> [Exercise prompt]: Transcribe the data below verbatim from the line with "def reduceForms : List" to the line with "(.b_ge, fun v". Include both of those lines.

> [Input data]:
----
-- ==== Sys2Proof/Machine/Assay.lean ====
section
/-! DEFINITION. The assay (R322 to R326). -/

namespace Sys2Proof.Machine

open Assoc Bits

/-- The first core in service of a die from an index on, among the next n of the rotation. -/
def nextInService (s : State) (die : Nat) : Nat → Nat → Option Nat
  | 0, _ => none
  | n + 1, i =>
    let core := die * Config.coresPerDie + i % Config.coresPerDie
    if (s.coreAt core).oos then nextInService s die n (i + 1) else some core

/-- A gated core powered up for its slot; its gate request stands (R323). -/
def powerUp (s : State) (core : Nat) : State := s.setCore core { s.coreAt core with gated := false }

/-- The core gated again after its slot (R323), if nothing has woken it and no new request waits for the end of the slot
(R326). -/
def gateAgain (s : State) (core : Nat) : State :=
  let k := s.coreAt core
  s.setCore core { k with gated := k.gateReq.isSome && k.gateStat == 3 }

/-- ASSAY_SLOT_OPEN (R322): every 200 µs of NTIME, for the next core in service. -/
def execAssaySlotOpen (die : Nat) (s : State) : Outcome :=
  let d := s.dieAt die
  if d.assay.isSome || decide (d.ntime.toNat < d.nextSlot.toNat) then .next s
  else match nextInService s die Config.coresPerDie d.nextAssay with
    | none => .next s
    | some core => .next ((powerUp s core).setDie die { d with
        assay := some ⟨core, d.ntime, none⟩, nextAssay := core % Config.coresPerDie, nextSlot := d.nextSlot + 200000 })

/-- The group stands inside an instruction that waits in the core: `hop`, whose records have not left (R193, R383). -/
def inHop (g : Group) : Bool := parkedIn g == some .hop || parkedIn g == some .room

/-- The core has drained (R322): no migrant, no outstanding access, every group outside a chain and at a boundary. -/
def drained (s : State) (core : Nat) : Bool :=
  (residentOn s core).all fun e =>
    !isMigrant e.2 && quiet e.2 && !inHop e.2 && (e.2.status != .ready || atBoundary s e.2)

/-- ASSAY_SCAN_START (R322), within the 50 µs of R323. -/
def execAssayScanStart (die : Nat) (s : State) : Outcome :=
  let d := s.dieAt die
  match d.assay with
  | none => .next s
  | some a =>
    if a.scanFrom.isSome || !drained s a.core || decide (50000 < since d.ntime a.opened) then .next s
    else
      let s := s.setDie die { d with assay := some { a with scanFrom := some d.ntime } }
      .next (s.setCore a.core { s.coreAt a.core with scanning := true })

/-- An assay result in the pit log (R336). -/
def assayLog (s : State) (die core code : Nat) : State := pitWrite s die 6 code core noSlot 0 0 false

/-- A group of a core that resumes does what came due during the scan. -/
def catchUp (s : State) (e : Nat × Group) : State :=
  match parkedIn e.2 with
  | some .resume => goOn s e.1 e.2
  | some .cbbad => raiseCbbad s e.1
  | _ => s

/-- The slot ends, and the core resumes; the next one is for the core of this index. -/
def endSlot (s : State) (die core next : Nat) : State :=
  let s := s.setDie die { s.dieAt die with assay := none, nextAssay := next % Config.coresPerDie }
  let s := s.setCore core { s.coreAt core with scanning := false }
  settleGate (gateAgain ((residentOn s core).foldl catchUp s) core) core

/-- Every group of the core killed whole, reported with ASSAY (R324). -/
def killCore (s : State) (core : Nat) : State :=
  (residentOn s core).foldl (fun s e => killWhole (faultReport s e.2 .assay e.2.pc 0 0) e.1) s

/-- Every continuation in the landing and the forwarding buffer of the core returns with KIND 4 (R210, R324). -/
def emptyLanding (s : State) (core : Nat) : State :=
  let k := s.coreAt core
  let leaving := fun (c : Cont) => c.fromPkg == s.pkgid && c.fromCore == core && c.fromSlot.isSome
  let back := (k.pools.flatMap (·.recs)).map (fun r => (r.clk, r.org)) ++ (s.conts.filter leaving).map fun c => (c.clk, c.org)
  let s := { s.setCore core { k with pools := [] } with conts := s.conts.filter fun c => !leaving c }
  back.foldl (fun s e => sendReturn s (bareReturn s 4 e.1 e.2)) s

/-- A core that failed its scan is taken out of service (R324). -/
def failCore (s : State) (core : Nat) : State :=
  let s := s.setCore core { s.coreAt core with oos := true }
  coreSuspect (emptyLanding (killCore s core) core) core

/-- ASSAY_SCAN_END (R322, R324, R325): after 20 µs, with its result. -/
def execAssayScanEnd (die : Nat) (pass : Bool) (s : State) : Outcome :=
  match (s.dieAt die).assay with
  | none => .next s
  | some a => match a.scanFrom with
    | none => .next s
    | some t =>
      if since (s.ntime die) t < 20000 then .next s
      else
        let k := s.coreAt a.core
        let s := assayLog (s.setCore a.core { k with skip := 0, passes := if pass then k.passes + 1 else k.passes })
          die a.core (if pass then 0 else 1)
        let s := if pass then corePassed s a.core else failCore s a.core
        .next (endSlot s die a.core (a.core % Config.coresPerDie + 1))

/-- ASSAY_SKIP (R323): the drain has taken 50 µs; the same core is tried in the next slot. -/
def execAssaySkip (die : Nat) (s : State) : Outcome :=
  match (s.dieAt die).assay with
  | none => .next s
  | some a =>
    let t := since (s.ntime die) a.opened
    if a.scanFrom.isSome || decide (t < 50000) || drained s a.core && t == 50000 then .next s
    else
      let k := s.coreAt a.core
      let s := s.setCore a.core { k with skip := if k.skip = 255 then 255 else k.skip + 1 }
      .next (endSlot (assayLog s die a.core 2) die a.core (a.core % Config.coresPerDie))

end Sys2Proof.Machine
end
----
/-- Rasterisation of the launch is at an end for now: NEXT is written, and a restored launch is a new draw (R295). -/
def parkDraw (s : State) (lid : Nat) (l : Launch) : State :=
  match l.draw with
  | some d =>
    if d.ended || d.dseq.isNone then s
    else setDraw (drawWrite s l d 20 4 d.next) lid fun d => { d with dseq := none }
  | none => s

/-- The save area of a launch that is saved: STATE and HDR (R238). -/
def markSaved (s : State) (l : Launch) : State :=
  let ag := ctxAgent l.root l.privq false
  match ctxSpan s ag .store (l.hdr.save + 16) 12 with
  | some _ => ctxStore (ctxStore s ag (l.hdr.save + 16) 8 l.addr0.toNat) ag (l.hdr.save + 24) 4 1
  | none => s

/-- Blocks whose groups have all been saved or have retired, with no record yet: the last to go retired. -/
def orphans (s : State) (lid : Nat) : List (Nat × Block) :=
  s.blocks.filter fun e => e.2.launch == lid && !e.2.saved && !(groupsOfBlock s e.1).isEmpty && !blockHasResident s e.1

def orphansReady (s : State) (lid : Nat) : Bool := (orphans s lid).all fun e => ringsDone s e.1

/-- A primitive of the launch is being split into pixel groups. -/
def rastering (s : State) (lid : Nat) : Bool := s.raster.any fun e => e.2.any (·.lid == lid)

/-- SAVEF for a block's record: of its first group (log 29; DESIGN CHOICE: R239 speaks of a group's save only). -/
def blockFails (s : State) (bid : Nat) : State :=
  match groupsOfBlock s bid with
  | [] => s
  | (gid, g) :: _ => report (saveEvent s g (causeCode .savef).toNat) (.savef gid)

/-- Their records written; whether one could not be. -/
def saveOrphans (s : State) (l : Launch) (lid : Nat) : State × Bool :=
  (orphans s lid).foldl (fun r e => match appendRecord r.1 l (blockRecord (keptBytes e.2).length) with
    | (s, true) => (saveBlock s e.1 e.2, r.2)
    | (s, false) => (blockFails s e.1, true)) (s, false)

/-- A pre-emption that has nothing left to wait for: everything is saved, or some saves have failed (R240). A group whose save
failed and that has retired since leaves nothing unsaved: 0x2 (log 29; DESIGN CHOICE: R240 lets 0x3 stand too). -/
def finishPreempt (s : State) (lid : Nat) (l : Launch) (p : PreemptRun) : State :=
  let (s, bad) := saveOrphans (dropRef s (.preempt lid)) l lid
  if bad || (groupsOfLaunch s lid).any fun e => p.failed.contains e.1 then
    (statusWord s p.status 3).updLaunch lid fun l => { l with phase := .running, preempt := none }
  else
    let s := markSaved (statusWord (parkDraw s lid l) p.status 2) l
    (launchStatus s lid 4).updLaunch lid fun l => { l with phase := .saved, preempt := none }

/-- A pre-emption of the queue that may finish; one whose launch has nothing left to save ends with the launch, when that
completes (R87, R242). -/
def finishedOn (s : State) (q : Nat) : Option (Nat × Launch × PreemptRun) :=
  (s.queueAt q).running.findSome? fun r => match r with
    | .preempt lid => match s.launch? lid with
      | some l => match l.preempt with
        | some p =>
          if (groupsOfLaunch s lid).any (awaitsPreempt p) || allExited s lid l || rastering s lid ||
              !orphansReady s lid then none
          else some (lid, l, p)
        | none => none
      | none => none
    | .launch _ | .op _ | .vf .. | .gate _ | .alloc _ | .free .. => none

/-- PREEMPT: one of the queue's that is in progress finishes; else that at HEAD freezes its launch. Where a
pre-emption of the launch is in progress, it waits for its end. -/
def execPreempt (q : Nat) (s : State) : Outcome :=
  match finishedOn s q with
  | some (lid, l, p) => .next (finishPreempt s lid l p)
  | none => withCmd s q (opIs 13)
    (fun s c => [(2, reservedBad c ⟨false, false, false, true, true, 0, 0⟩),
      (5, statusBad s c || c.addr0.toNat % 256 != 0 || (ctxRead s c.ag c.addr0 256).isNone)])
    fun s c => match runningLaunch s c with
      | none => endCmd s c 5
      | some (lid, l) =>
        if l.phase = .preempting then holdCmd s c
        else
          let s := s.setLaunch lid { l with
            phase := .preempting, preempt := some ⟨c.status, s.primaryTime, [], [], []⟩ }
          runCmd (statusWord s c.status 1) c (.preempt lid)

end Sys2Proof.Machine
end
----
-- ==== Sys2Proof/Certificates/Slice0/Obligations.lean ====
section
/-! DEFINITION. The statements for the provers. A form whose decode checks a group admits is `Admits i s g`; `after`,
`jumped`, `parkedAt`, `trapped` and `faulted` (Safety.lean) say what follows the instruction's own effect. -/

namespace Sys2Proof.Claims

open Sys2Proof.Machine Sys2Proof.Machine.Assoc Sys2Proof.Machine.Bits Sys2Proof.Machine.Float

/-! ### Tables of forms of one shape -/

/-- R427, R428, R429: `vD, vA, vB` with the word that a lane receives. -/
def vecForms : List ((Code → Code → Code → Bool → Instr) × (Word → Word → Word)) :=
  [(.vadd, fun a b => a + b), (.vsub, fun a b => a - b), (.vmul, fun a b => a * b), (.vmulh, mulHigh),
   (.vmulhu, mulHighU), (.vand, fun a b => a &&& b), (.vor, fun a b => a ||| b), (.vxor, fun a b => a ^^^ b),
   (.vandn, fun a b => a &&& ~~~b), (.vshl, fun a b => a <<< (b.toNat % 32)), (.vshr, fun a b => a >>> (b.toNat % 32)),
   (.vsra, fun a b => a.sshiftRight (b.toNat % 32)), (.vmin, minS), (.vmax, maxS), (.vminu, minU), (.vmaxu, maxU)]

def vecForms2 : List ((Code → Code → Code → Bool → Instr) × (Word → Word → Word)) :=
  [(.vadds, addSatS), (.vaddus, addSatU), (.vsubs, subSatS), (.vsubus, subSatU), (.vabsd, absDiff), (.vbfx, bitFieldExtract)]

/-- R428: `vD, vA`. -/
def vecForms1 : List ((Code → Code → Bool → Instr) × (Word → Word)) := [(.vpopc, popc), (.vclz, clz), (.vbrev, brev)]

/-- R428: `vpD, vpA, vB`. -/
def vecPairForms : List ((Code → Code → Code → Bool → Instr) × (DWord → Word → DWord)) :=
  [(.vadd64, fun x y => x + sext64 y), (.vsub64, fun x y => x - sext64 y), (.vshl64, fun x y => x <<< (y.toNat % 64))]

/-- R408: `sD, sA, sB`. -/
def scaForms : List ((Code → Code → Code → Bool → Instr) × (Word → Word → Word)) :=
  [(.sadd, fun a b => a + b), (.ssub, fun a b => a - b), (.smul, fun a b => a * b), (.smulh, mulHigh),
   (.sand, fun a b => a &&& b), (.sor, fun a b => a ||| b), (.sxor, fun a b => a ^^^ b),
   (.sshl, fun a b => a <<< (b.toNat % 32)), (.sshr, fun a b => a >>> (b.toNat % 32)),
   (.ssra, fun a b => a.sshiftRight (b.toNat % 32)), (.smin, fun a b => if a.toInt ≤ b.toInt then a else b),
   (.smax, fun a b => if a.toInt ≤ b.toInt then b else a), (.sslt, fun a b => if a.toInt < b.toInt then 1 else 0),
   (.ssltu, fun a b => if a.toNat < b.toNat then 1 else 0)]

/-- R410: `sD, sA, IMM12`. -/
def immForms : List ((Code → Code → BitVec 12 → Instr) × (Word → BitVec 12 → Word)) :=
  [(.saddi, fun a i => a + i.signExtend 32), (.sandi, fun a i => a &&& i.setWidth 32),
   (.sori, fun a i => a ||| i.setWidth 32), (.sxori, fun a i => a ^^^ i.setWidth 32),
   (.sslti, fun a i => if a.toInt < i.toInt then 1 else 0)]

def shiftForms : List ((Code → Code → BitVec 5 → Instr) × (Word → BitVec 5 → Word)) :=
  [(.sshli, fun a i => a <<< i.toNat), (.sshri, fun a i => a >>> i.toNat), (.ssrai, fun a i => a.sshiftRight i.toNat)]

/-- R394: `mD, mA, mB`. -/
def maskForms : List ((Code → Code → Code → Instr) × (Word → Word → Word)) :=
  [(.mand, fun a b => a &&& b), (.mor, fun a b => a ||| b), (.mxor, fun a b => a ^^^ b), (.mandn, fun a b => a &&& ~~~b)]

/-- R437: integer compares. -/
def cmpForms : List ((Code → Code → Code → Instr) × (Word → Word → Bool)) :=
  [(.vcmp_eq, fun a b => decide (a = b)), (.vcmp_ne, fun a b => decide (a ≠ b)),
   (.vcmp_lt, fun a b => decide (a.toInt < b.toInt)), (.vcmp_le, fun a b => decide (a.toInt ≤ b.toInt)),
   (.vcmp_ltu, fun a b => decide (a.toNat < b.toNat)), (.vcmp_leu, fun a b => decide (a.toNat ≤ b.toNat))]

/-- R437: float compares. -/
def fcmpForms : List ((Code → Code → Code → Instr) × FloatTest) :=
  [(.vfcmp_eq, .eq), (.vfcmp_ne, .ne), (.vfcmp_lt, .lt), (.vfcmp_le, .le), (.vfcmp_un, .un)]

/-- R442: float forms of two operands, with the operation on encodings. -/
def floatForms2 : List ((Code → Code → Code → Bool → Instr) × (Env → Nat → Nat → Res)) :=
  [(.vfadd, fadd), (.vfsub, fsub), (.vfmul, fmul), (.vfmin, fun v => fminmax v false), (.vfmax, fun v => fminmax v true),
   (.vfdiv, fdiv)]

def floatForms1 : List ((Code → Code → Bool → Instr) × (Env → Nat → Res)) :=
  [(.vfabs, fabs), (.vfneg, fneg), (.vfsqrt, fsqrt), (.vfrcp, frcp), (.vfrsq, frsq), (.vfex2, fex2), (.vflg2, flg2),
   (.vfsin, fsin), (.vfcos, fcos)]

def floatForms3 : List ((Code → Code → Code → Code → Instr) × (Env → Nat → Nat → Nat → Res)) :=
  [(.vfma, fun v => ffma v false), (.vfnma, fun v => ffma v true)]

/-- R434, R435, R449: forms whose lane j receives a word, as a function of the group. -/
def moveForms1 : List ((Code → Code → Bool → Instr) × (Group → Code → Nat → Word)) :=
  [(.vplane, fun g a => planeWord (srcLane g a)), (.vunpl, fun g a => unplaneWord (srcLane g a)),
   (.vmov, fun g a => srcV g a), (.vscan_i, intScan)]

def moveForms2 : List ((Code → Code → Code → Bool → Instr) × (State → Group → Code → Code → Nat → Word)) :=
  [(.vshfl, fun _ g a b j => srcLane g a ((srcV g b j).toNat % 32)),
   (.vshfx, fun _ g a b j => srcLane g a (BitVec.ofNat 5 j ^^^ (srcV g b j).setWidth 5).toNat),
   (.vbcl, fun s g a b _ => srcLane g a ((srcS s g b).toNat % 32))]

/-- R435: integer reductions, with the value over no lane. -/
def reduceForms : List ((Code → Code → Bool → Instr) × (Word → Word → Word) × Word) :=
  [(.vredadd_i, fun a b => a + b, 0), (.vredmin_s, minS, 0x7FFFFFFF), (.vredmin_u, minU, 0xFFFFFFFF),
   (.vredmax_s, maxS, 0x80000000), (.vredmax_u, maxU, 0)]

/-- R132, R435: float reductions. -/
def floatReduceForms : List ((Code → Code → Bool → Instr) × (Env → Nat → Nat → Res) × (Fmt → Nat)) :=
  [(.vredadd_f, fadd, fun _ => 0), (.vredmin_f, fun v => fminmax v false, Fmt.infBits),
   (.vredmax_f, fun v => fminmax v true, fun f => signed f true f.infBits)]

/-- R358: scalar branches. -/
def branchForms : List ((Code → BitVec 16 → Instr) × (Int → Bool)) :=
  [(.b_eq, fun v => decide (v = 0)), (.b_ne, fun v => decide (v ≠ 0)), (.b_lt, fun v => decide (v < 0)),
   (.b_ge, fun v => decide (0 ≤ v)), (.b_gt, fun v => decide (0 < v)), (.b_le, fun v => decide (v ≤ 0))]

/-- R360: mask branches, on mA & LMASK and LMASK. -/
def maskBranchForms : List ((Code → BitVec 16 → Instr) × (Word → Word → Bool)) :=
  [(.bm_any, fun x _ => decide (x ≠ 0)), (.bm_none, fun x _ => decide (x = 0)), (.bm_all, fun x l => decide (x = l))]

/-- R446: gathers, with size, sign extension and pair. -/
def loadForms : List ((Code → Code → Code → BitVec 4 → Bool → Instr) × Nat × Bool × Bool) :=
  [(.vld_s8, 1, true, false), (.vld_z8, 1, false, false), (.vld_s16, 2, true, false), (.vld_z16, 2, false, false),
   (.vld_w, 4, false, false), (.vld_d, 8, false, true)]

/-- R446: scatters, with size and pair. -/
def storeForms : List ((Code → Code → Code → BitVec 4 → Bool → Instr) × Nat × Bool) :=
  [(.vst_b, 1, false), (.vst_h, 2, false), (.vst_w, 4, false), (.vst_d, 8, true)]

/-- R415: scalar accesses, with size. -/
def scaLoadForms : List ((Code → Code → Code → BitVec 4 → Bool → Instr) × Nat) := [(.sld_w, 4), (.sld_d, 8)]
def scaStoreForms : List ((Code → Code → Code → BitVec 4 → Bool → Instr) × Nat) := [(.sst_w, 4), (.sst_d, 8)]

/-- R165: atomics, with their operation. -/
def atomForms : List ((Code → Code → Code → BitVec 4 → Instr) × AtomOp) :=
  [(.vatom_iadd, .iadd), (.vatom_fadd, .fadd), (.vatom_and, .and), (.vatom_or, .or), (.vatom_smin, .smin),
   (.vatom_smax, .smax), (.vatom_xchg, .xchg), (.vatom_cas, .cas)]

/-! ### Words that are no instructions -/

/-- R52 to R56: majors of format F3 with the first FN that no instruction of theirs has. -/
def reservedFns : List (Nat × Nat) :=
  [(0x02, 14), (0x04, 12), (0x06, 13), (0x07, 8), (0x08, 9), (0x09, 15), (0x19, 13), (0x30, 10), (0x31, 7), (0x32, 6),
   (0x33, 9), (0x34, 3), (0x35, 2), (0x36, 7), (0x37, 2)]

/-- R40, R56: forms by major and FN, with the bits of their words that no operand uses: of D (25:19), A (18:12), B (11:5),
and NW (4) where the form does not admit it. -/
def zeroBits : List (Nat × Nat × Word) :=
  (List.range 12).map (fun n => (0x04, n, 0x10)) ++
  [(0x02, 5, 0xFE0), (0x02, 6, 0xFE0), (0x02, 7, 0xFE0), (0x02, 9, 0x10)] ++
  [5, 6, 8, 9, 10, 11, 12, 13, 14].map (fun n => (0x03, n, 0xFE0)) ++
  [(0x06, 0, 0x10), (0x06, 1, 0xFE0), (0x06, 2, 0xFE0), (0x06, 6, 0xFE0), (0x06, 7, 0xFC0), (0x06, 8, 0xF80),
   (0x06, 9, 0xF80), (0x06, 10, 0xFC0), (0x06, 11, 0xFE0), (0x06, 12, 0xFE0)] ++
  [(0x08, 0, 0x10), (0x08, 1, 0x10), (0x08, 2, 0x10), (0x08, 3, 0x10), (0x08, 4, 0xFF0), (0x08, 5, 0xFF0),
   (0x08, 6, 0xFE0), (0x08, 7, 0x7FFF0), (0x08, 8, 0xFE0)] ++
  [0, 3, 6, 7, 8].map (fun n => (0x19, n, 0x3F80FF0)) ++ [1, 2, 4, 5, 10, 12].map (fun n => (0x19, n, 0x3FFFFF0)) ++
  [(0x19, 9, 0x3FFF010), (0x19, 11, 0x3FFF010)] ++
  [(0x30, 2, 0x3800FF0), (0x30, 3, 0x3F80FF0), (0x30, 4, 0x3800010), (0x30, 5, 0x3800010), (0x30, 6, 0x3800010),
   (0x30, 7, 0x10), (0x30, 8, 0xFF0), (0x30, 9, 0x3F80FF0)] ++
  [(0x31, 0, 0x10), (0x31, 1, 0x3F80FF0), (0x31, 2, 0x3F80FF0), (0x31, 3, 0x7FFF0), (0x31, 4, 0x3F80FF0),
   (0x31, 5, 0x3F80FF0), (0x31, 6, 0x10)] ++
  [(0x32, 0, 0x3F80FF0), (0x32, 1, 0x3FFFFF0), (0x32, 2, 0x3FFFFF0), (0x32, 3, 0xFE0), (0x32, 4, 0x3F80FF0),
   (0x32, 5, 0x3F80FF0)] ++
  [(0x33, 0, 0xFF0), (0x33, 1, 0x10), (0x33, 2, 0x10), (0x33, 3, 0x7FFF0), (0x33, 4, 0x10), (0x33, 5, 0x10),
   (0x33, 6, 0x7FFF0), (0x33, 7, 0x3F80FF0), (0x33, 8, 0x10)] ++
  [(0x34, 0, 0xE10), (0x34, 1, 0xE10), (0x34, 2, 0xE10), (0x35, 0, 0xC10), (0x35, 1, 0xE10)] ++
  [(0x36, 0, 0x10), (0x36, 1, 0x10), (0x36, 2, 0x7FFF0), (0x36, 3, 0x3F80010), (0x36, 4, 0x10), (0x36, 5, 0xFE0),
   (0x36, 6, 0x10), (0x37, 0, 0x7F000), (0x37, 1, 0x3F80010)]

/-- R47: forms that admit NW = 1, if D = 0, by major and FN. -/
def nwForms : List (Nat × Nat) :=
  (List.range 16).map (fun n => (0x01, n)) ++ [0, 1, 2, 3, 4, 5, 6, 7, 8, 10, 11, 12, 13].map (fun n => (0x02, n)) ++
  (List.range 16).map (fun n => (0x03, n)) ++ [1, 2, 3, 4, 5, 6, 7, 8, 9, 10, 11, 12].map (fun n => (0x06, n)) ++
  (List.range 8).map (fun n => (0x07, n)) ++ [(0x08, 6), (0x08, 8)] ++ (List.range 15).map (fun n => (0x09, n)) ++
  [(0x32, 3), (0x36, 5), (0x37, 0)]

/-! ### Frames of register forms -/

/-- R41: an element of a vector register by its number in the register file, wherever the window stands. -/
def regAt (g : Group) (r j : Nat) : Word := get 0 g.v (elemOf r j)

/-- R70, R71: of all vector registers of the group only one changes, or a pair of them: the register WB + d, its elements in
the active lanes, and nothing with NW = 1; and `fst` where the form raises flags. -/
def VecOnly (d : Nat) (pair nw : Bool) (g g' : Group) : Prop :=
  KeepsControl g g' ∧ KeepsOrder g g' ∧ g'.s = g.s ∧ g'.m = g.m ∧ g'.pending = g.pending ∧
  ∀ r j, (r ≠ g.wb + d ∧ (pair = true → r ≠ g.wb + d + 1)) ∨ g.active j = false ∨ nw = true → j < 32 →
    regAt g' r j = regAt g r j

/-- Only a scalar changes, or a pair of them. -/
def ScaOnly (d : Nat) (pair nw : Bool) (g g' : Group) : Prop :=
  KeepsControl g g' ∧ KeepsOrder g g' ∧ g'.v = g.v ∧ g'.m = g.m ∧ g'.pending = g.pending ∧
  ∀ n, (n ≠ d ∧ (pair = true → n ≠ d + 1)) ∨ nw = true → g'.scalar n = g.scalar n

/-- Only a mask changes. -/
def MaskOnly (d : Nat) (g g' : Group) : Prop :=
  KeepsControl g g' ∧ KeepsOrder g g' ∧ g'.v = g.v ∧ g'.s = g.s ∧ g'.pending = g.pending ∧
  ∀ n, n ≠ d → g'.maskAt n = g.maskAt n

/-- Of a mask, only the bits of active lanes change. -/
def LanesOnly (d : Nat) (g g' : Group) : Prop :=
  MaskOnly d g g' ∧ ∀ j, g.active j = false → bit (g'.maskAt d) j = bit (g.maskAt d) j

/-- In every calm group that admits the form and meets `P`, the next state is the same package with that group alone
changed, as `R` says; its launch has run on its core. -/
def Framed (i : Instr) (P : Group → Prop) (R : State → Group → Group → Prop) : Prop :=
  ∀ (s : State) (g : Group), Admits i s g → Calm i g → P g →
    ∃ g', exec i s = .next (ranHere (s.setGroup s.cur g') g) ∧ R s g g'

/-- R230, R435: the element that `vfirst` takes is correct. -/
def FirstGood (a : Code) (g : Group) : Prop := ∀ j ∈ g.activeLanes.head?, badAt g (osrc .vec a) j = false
----
> [Your response]:
def reduceForms : List ((Code → Code → Bool → Instr) × (Word → Word → Word) × Word) :=
  [(.vredadd_i, fun a b => a + b, 0), (.vredmin_s, minS, 0x7FFFFFFF), (.vredmin_u, minU, 0xFFFFFFFF),
   (.vredmax_s, maxS, 0x80000000), (.vredmax_u, maxU, 0)]

/-- R132, R435: float reductions. -/
def floatReduceForms : List ((Code → Code → Bool → Instr) × (Env → Nat → Nat → Res) × (Fmt → Nat)) :=
  [(.vredadd_f, fadd, fun _ => 0), (.vredmin_f, fun v => fminmax v false, Fmt.infBits),
   (.vredmax_f, fun v => fminmax v true, fun f => signed f true f.infBits)]

/-- R358: scalar branches. -/
def branchForms : List ((Code → BitVec 16 → Instr) × (Int → Bool)) :=
  [(.b_eq, fun v => decide (v = 0)), (.b_ne, fun v => decide (v ≠ 0)), (.b_lt, fun v => decide (v < 0)),
   (.b_ge, fun v => decide (0 ≤ v)), (.b_gt, fun v => decide (0 < v)), (.b_le, fun v => decide (v ≤ 0))]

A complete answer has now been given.